==== Supplied data ====

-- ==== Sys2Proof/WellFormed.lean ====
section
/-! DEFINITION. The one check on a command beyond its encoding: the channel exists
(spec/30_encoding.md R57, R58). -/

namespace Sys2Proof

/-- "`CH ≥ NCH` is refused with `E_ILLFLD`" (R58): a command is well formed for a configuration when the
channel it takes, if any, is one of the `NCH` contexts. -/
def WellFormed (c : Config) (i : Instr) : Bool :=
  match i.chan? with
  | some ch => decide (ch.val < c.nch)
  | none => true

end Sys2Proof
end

====
==== Supplied data ====

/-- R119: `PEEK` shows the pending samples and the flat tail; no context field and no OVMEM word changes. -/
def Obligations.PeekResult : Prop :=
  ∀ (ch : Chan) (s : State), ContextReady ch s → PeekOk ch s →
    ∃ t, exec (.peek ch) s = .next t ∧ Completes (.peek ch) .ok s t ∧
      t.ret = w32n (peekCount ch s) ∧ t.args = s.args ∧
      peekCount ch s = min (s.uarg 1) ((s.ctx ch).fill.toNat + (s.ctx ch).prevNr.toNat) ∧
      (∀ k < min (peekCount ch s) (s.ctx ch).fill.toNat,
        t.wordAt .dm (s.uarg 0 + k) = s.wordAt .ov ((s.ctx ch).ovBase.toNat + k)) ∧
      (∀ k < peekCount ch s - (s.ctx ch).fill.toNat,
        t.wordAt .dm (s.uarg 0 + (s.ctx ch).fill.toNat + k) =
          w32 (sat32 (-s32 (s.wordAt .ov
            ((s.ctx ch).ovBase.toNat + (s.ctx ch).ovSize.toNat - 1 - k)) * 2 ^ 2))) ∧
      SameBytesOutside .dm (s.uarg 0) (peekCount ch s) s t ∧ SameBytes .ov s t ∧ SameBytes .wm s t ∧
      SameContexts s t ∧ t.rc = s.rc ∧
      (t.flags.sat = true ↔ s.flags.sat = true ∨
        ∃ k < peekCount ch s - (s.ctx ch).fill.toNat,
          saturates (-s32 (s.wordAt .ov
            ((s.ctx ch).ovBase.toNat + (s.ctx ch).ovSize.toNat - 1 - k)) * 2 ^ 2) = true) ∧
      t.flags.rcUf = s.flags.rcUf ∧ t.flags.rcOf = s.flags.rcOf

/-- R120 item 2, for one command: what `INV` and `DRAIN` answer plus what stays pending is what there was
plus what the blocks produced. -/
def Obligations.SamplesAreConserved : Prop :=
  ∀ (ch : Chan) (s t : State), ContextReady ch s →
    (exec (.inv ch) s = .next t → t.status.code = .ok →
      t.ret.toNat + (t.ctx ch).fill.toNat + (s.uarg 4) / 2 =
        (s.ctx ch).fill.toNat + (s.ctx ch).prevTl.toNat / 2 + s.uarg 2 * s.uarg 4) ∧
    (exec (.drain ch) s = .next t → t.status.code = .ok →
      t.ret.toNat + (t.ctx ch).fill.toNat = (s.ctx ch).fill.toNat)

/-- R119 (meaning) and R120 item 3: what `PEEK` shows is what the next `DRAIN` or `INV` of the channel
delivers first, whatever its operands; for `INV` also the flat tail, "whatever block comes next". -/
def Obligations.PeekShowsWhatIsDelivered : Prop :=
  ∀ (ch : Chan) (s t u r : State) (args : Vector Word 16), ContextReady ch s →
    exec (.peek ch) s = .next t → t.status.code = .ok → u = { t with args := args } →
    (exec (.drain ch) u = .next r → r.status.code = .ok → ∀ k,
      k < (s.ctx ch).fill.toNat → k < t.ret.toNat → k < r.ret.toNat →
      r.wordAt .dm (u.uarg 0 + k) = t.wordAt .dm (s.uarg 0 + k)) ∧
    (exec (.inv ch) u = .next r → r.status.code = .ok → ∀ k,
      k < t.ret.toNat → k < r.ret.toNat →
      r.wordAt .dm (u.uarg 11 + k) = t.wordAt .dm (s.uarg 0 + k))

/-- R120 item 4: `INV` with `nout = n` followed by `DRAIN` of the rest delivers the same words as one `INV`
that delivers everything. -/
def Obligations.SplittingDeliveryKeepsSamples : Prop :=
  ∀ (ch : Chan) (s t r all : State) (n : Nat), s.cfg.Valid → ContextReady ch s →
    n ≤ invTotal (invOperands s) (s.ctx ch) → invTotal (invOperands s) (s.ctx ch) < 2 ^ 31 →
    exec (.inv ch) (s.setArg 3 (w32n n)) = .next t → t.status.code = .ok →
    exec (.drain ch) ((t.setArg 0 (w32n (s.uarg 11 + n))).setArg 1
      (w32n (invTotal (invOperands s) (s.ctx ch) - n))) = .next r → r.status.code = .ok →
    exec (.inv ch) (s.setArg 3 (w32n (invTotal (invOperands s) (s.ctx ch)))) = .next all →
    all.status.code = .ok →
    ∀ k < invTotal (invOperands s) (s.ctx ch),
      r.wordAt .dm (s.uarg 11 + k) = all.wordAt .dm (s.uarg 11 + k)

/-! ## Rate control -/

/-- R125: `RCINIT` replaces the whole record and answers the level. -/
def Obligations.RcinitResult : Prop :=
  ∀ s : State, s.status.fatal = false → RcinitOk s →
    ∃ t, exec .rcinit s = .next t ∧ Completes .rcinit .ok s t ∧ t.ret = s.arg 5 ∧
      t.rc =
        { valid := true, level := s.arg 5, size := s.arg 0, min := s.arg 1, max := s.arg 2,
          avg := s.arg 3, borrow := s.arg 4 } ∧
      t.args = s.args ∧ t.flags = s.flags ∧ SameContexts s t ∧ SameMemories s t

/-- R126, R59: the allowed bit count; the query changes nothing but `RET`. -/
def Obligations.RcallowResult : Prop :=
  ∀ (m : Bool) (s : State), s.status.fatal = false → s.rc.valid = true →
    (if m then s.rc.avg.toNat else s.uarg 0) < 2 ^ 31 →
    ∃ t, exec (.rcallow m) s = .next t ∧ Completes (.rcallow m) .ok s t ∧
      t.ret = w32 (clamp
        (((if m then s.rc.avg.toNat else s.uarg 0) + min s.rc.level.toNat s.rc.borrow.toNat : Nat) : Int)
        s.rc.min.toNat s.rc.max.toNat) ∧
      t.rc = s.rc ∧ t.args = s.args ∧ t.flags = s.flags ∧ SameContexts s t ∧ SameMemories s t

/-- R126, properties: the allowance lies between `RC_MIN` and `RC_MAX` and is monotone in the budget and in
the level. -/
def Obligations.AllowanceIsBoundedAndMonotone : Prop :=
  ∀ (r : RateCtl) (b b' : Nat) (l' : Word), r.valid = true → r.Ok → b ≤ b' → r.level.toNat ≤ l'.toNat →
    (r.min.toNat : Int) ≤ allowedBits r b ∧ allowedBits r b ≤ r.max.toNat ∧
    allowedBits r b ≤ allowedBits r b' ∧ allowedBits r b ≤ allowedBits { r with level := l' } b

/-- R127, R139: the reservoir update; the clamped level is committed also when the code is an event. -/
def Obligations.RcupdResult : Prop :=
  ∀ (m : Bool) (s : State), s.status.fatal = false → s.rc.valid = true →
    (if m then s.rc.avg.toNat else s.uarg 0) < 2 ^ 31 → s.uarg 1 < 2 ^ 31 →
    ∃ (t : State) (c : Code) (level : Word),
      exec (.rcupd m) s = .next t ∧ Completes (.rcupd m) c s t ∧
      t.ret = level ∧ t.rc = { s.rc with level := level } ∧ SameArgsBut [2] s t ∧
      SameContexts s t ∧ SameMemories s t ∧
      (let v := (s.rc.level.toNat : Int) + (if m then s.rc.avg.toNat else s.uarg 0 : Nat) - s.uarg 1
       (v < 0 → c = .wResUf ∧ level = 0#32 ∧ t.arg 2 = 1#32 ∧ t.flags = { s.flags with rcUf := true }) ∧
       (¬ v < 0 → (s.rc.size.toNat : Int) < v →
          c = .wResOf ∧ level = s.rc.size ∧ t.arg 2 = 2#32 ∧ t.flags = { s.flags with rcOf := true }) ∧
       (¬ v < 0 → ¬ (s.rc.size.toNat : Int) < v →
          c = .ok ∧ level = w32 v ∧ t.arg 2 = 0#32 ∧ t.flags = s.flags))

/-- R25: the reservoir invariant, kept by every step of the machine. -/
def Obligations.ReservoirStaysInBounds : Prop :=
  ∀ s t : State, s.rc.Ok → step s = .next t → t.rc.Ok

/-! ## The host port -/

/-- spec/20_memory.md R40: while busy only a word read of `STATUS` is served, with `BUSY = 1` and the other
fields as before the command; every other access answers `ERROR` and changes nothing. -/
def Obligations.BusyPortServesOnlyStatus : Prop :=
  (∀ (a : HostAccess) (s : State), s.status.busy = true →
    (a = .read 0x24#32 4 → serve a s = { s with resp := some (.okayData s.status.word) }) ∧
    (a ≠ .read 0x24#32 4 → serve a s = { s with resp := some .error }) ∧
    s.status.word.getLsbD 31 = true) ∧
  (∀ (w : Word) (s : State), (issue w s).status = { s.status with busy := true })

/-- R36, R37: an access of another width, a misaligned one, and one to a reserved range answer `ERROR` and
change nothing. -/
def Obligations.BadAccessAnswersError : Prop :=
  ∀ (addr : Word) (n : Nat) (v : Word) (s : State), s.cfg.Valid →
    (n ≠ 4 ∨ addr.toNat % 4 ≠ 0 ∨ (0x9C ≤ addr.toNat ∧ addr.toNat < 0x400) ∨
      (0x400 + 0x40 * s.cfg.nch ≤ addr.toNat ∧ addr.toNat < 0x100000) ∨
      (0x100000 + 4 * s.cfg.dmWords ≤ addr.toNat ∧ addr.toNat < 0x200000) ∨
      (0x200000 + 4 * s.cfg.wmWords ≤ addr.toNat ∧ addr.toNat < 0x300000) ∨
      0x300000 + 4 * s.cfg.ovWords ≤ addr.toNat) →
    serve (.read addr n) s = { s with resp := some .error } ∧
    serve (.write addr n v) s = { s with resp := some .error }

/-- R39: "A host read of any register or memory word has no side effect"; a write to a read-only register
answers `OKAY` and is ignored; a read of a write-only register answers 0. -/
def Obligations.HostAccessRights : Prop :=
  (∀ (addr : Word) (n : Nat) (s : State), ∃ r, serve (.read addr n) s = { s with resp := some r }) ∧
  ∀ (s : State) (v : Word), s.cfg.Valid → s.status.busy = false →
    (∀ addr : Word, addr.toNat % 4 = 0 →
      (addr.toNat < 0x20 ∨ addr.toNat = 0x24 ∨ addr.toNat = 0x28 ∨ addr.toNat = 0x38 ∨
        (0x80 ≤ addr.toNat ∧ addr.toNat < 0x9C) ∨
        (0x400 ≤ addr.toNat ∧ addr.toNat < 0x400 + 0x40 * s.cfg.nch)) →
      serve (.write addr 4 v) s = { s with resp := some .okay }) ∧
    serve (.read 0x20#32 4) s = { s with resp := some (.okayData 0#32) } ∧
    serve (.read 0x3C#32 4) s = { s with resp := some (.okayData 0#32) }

====

=== To do ===
Copy out the range of lines above starting at the line with "def Obligations.RcallowResult : Prop" and ending at the line with "t.rc = s.rc ∧ t.args", exactly and including both.

=== Result for this task ===
def Obligations.RcallowResult : Prop :=
  ∀ (m : Bool) (s : State), s.status.fatal = false → s.rc.valid = true →
    (if m then s.rc.avg.toNat else s.uarg 0) < 2 ^ 31 →
    ∃ t, exec (.rcallow m) s = .next t ∧ Completes (.rcallow m) .ok s t ∧
      t.ret = w32 (clamp
        (((if m then s.rc.avg.toNat else s.uarg 0) + min s.rc.level.toNat s.rc.borrow.toNat : Nat) : Int)
        s.rc.min.toNat s.rc.max.toNat) ∧
      t.rc = s.rc ∧ t.args = s.args ∧ t.flags = s.flags ∧ SameContexts s t ∧ SameMemories s t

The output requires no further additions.